Shortage of nurses crippling health sector in parish
MEDICAL OFFICER of Health for Clarendon, Dr Kimberly Scarlett Campbell, says the Clarendon Health Department is severely impacted by a shortage of nurses affecting the health sector generally.
The inadequate number of specialist nurses has been the subject of intense public debate recently and the matter came up for discussion at the first sitting of the Clarendon Municipal Corporation last Thursday.
Councillor for the Mineral Heights division, Milton Brown, raised the issue and asked whether the parish had been affected. In response, Scarlett Campbell said, “We, too, are feeling the pinch of the shortage of nurses in the parish of Clarendon.”
PRESSURE ON NURSES
She explained that its impact in the parish is such that the public-health specialist nurses have had to be redeployed
“We have an acute shortage of newly trained nurses, and what has been happening is that all public-health nurses have to be filling that slot and, as such, they are working as staff nurses who are single-trained nurses. So some of their core functions have to be put aside and they have to be manning curative clinics,” she told councillors.
She lamented that nurses had to be driving from May Pen to as far as Kellits or Crofts Hill to work at those facilities doing several jobs at one time.
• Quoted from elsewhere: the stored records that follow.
/-! ### Reports (R57, R296, R303) -/

/-- DEADLINE_MISSED: event 4, once. -/
def execDeadlineMissed (i : SliceId) (s : State) : Host.Outcome State Fault Refusal :=
  match s.slice? i with
  | none => .next s
  | some r =>
    if r.st = .completed ∨ r.missed ∨ s.dtime.toNat ≤ ownDeadline r then .next s
    else
      let s := if eventRoom s i.part then postSlice s i r 4
        else s.modSlice i fun r => { r with pend := { r.pend with missed := true } }
      .next (budgetEvent (s.modSlice i fun r => { r with missed := true }) i r 0xFF 3 r.left)

/-- A slot that is idle, or whose thread is parked. -/
def slotQuiet (r : SlotRec) : Bool :=
  match r.thread with
  | none => true
  | some th => th.phase ≠ .ready && th.phase ≠ .staging && !th.isOut

/-- STALLED: event 7 for a slice whose slots have been parked or idle for 100 ms past its deadline (R303). -/
def execStalled (i : SliceId) (s : State) : Host.Outcome State Fault Refusal :=
  match s.slice? i with
  | none => .next s
  | some r =>
    let quiet := s.wk.slots.all fun (t, x) => decide (t.slice ≠ i) || slotQuiet x
    if r.st ≠ .running ∨ r.stallReported ∨ !quiet ∨ engineBusy s i ∨ s.dtime.toNat < max (ownDeadline r) r.lastBusy + 100000000 then .next s
    else
      let s := if eventRoom s i.part then postSlice s i r 7
        else s.modSlice i fun r => { r with pend := { r.pend with stalled := true } }
      .next (s.modSlice i fun r => { r with stallReported := true })

/-- Appends the pending flags of one slice, as far as there is room. -/
def flushFlags (s : State) (i : SliceId) : State :=
  let go := fun (s : State) (get : PendFlags → Bool) (clr : PendFlags → PendFlags) (code : Nat) =>
    match s.slice? i with
    | some r =>
      if get r.pend && eventRoom s i.part then (postSlice s i r code).modSlice i fun r => { r with pend := clr r.pend } else s
    | none => s
  let s := go s (·.missed) (fun f => { f with missed := false }) 4
  let had := ((s.slice? i).map (·.pend.killed)).getD false
  let s := go s (·.killed) (fun f => { f with killed := false }) 6
  let s := match s.slice? i with
    | some r => if had && !r.pend.killed then s.modSlice i fun r => { r with st := .completed } else s
    | none => s
  go s (·.stalled) (fun f => { f with stalled := false }) 7

/-- HELD_EVENT_APPEND: the oldest held event enters the ring, and pending flags of its dispatcher take the room, in order of sequence
numbers. -/
def execHeldEventAppend (q : QuadId) (s : State) : Host.Outcome State Fault Refusal :=
  let r := s.quad q
  match r.held with
  | (p, e) :: rest =>
    if r.ring.length < 1024 then
      let s := s.modQuad q fun r => { r with ring := r.ring ++ [e], held := rest }
      let mine := sortBy (fun a b => decide (a.seq < b.seq)) ((s.wk.slices.filter fun (i, _) => decide (i.part = p)).map (·.1))
      .next (mine.foldl flushFlags s)
    else .next s
  | [] => .next s

/-! ### Host queues (R55, R294) -/

def QueueRec.log2n (r : QueueRec) : Nat := wfield r.ctl 12 4
def QueueRec.live (r : QueueRec) : Bool := bitAt r.ctl 0 && decide (4 ≤ r.log2n)

def hostQueue (s : State) (pkg vf n : Nat) : QueueRec := tget (s.pkg pkg).queues (vf, n) .reset
def modQueue (s : State) (pkg vf n : Nat) (f : QueueRec → QueueRec) : State :=
  s.modPkg pkg fun r => { r with queues := tupd r.queues (vf, n) .reset f }

/-- DOORBELL: the host writes a tail index; one beyond the ring's room is ignored and counted. -/
def execDoorbell (pkg vf n : Nat) (tail : BitVec 32) (s : State) : Host.Outcome State Fault Refusal :=
  if 512 ≤ vf ∨ 8 ≤ n then .next s
  else
    let r := hostQueue s pkg vf n
    if (tail.toNat + 2 ^ 32 - r.head) % 2 ^ 32 > 2 ^ r.log2n then .next (modQueue s pkg vf n fun r => { r with ignored := r.ignored + 1 })
    else .next (modQueue s pkg vf n fun r => { r with tail := tail.toNat })

/-- Whether a quadrant holds a unit of a partition. -/
def servesPart (s : State) (q : QuadId) (p : PartId) : Bool :=
  decide (p.pkg = q.pkg) && (s.part p).units.any fun u => decide (unitQuad q.pkg u = q)

/-- The partition that a virtual function is bound to. -/
def vfPart (s : State) (pkg vf : Nat) : PartId := ⟨pkg, wfield (tget (s.pkg pkg).vfbind vf 0) 0 6⟩

/-- Whether a command processor can take a record of a queue: the queue is doorbelled and its own, and the dispatcher has an entry free. -/
def recordReady (s : State) (q : QuadId) (vf n : Nat) : Bool :=
  let r := hostQueue s q.pkg vf n
  let p := vfPart s q.pkg vf
  r.live && decide (r.head ≠ r.tail) && bitAt (tget (s.pkg q.pkg).vfbind vf 0) 63 && decide (wfield r.ctl 6 2 = q.die ∧ wfield r.ctl 4 2 = q.quad) &&
    servesPart s q p && decide (heldSlices s p < 1024) && !(s.part p).resetBusy

/-- The queue whose record a command processor takes next: the one it serves, for up to 8 records, and then the next in turn (R55). -/
def nextQueue (s : State) (q : QuadId) : Option (Nat × Nat) :=
  let num := fun (e : Nat × Nat) => 8 * e.1 + e.2
  let l := sortBy (fun a b => decide (num a < num b)) (((s.pkg q.pkg).queues.map (·.1)).filter fun e => recordReady s q e.1 e.2)
  match (s.quad q).serving with
  | none => l.head?
  | some (vf, n, k) =>
    if k < 8 ∧ l.contains (vf, n) then some (vf, n)
    else (l.find? fun e => decide (num (vf, n) < num e)).orElse fun _ => l.head?

/-- One more record of a queue in its turn. -/
def QuadRec.serve (r : QuadRec) (vf n : Nat) : QuadRec :=
  { r with serving := some (vf, n, match r.serving with
    | some (v, m, k) => if v = vf ∧ m = n ∧ k < 8 then k + 1 else 1
    | none => 1) }

/-- LAUNCH_RECORD: a command processor takes the next record of the queue whose turn it is. -/
def execLaunchRecord (q : QuadId) (vf n : Nat) (s : State) : Host.Outcome State Fault Refusal :=
  let r := hostQueue s q.pkg vf n
  let p := vfPart s q.pkg vf
  let c := s.quad q
  if nextQueue s q ≠ some (vf, n) ∨ 1024 ≤ c.ring.length ∨ c.swapSt = 1 then .next s
  else
    let d := BitVec.ofNat 512 (s.rd (addrHbm q.pkg (wfield r.ctl 16 48 * 2 ^ 16 + 64 * (r.head % 2 ^ r.log2n))) 64)
    let s := (modQueue s q.pkg vf n fun r => { r with head := (r.head + 1) % 2 ^ 32 }).modQuad q fun c => c.serve vf n
    let o : Origin := ⟨q, false, vf, n⟩
    match descCode s p d with
    | 0 => .next (submit s p d o false).2
    | code => .next (postEvent s q p (eventRecord s.dtime.toNat 0 0 code o p.num 2))

end Sys2Proof.Machine
end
“We are hoping that the NAJ (Nurses Association of Jamaica) negotiate something with the Government soon so that we can retain our nurses.”
Brown also enquired if there was a shortage of bed space in the parish caused by persons who were fit to go home but are living at the hospital, but Scarlett Campbell said that there has been a longstanding issue at the May Pen Hospital with overcrowding.
“We have some social cases, but I don’t think those cases are that much of an issue in comparison to the overcrowding that is taking place on the wards from persons who have noncommunicable diseases,” she said.